There are operational aspects to consider, too. For instance, you’ll likely want to appoint a compliance officer responsible for handling requests, analyzing your projections and PI dataset to see if you’re impacted (and compliant), and introducing more privacy-friendly management processes, such as automatically deleting data if a user’s account has been inactive for a specific amount of time.
A duty to verify consumer requests
When outlining consumer rights, the CCPA makes it clear information should only be passed forward from ‘verified consumer requests’. These are requests made by the consumer, the consumer’s legal guardian, or another natural person registered with the State to act on the consumer’s behalf. Businesses, in turn, must be able to verify the identity of the person, their right to make an information request. If a business cannot verify the consumer, they are not obligated to provide information.
This distinction may seem small, but for consumers and organizations can make a big difference. First, by requiring ‘verified consumer requests’, the CCPA includes in the legislation active steps to avoid fraud. It would be easy otherwise for impersonators to access sensitive information by request; by verifying the requests businesses can confirm they are dealing with the right party. Verification of the request also confirms the data subject is a resident of California, and the law applies.
Active opt-outs and specifics for minors
What about customers who want to actively exercise their privacy rights? CCPA includes requirements on how customers can get in touch, and be clear their PI is not yours to sell. Customers must be able to get in contact via email or by phone. Set up a 1-800 number for customer requests. On your website, include a page that allows customers to directly opt-out of selling their data. This page should be titled “Do Not Sell My Personal Information”. You may exclude the “Do Not Sell” page only if customers can opt-out on a page specifically for the privacy rights of California residents.
If your business is collecting data from minors, the rules change slightly. Instead of allowing minors to opt-out, CCPA is clear that customers under the age of 16 must opt-in, and actively give their permission for the sale of their data. If the consumer is under the age of 13, you must receive opt-in consent from their parent or legal guardian. Services, programs and businesses collecting or processing information should always exercise caution. In addition to CCPA, the federal Children’s Online Privacy Protection Act will apply to the data of all customers under the age of 13.
For businesses that have been profiting off of personal data, California’s new privacy law may be a warning. A study in USA Today revealed Americans are more concerned with data privacy than job creation.
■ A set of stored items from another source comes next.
-- ==== Sys2Proof/Machine/Dispatch.lean ====
section
/-! DEFINITION. The effect of each command, one arm per constructor of `Instr`. -/

namespace Sys2Proof.Machine
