/-- R79, R128, R135, R138, R147, R326, R327: the record at RD is decoded once; it passes the arbitration point when its catch is
satisfied, nothing of its engine is in its way, its slot takes it, and its island holds the credits, with no other engine of the core
going first: the catch and the energy are subtracted, RD moves by one, and the record is in flight with what it latches there. A
STEP_SET, a PHASE_MARK, a STATE_SAVE or a STATE_LOAD has its effect there. It waits else. One that fails decode, or that its slot fails,
halts the ring with its status, and nothing is subtracted. -/
def Obligations.RecordsIssueAtTheArbitrationPoint : Prop := ∀ (s : State) (n e : Nat),
  s.m.board.live = true → s.m.wf = true → n < 120 → e < 4 → (s.m.ring n e).marks = [] →
  (∀ f ∈ (s.m.ring n e).infl, 3 ≤ f.rcd.op → f.rcd.op ≤ 6 → f.started = true) →
  let x := s.m.reg (Reg.coreRingRd n e)
  s.m.canArbitrate n e = true → s.m.ringEmpty n e = false →
  let found := (decodeOnce n e s.m).1
  let m1 := (decodeOnce n e s.m).2
  let p := s.m.posOf n
  let halts := fun (c : Instr) (y status : Nat) => ∃ m, exec c s = .next { s with m := m } ∧ m.haltedAt n e y status ∧
    m.reg (Reg.coreRingRd n e) = x ∧ (∀ q, q < 256 → m.reg (Reg.corePassCount n q) = s.m.reg (Reg.corePassCount n q)) ∧
    (m.ring n e).infl = (s.m.ring n e).infl
  (∀ r, s.m.headRec n e = some r → (s.m.caught n e = true ↔ r.catchN ≤ s.m.reg (Reg.corePassCount n r.catchPass))) ∧
  (∀ f, (s.m.ring n e).dec = some f → found = .inr f ∧ m1 = s.m) ∧
  ((s.m.ring n e).dec = none → let d := (decode n e x s.m).1
    let t := (decode n e x s.m).2
    (d.status = 0 → found = .inr (d.entry x) ∧ m1 = t.withRing n e fun g => { g with dec := some (d.entry x) }) ∧
    (d.status ≠ 0 → found = .inl d.status ∧ m1 = t)) ∧
  (s.m.caught n e = false → exec (.catchGrant n e) s = .next s ∧ exec (.decodeFailure n e) s = .next s) ∧
  (s.m.caught n e = true →
    (∀ status, found = .inl status → halts (.catchGrant n e) x status ∧ halts (.decodeFailure n e) x status) ∧
    ∀ f, found = .inr f →
      (m1.engineBusy n e f.rcd = true → exec (.catchGrant n e) s = .next { s with m := m1 }) ∧
      (m1.engineBusy n e f.rcd = false → m1.atSlot n f = none →
        halts (.catchGrant n e) f.x 1 ∧ halts (.decodeFailure n e) f.x 1) ∧
      (m1.engineBusy n e f.rcd = true ∨ m1.atSlot n f ≠ none → exec (.decodeFailure n e) s = .next s) ∧
      (m1.engineBusy n e f.rcd = false → ∀ g, m1.atSlot n f = some g →
        let need := min (m1.energy p e g.cls g.units) creditCap
        let starves := m1.balance p < (need : Int) ∨
          (m1.otherReserved n e = true ∧ (m1.ring n e).reserved = false ∧ g.cls ≠ 0 ∧ g.cls ≠ 14)
        let issued := m1.atIssue n e g
        (starves ∨ m1.outranked n e g = true →
          exec (.catchGrant n e) s = .next { s with m := m1.withRing n e fun r => { r with credit := true } }) ∧
        (¬ starves → m1.outranked n e g = false → (g.rcd.op < 3 ∨ 6 < g.rcd.op) →
          ∃ m, exec (.catchGrant n e) s = .next { s with m := m } ∧ m.reg (Reg.coreRingRd n e) = trunc 32 (g.x + 1) ∧
            m.reg (Reg.corePassCount n g.rcd.catchPass) = s.m.reg (Reg.corePassCount n g.rcd.catchPass) - g.rcd.catchN ∧
            (p < 128 → m.reg (Reg.pwrBalance p) = ofSigned 64 (m1.balance p - (m1.energy p e g.cls g.units : Int))) ∧
            (m.ring n e).infl = (s.m.ring n e).infl ++ [issued] ∧ (∀ k, k ≠ n → m.core k = s.m.core k) ∧
            m1.sameStores m) ∧
        (¬ starves → m1.outranked n e g = false → 3 ≤ g.rcd.op → g.rcd.op ≤ 6 → issued.started = false →
          let r := commonWork n e g.rcd.op { issued with started := true } (passPoint n e g m1).2
          exec (.catchGrant n e) s = .next { s with m := r.2.withEntry n e (s.m.ring n e).infl.length r.1 })))

/-- R68, R125, R129, R130, R131, R149, R344: the oldest macro-op in flight retires, the windows that it left due resolved, once its work
is done, its product check has passed and nothing holds it: RET moves
by one, its throw reaches its pass, and its completion record is written where the record asks for one. A throw that would
overflow the pass halts the ring with status 5 and throws nothing. -/
def Obligations.MacroOpsRetire : Prop := ∀ (s : State) (n e extra : Nat),
  s.m.board.live = true → s.m.wf = true → n < 120 → e < 4 →
  let m1 := match (s.m.ring n e).infl.head? with
    | some f => if e = 1 ∧ f.done = true ∧ opMatrix f.rcd.op = true then (resolvePending n f.rcd.slotOf s.m).2 else s.m
    | none => s.m
  (∀ (f : InFlight) (rest : List InFlight), (m1.ring n e).infl = f :: rest →
    let t := if f.rcd.throwCore = 0xFF then n else f.rcd.throwCore
    let count := m1.reg (Reg.corePassCount t f.rcd.throwPass)
    let addr := m1.recAddr n e f.x
    let gone := fun (m : M) (status : Nat) => (m.ring n e).infl = rest ∧
      m.reg (Reg.coreRingRet n e) = trunc 32 (m1.reg (Reg.coreRingRet n e) + 1) ∧
      (f.rcd.complete = true → addr % 32 = 0 → m.bytes addr 32 = f.record status extra) ∧
      (f.rcd.complete = false → m1.sameStores m)
    (f.done = false ∨ f.held = true ∨ f.thrown = 1 ∨ f.pred ≠ f.obs → exec (.macroOpRetire n e extra) s = s.becomes m1) ∧
    (f.done = true → f.held = false → f.thrown = 0 → f.pred = f.obs →
      (f.throws = false → s.ends (exec (.macroOpRetire n e extra) s) fun m => gone m (f.status false) ∧
        (f.halts = true → m.haltedAt n e f.x (f.status false)) ∧ (f.halts = false → m.ringRun n e = m1.ringRun n e)) ∧
      (f.throws = true → t < 120 → (t = n ∨ (m1.coreMode t ≠ 3 ∧ (m1.posX (m1.posOf t)).practice = false)) →
        (count + f.rcd.throwN ≤ 65535 → s.ends (exec (.macroOpRetire n e extra) s) fun m => gone m (f.status false) ∧
          m.reg (Reg.corePassCount t f.rcd.throwPass) = count + f.rcd.throwN ∧
          (f.halts = true → m.haltedAt n e f.x (f.status false))) ∧
        (65535 < count + f.rcd.throwN → s.ends (exec (.macroOpRetire n e extra) s) fun m => gone m (f.status true) ∧
          m.reg (Reg.corePassCount t f.rcd.throwPass) = count ∧ m.haltedAt n e f.x (f.status true))) ∧
      (f.throws = true → t ≠ n → (m1.coreMode t = 3 ∨ (m1.posX (m1.posOf t)).practice = true) →
        s.ends (exec (.macroOpRetire n e extra) s) fun m => (m.ring n e).infl = { f with thrown := 1 } :: rest ∧
          (m.core t).heldPasses = (m1.core t).heldPasses ++ [(n, e, f.rcd.throwPass, f.rcd.throwN)] ∧
          m.regs = m1.regs ∧ m1.sameStores m))) ∧
  ((s.m.ring n e).infl = [] → exec (.macroOpRetire n e extra) s = .next s)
There are pushes to see data privacy become federal law, but as Neema Singh Guliani reports in the Washington Post, what some companies may want is weaker federal law that can overturn CCPA. Meanwhile, privacy advocates, including the creators of privacy browser Brave, are concerned CCPA doesn’t go far enough, with too many loopholes that can be exploited. Whether additional amendments will be written into the law remains to be seen. However, given the steep penalties for non-compliance, preparation is definitely the wisest course of action.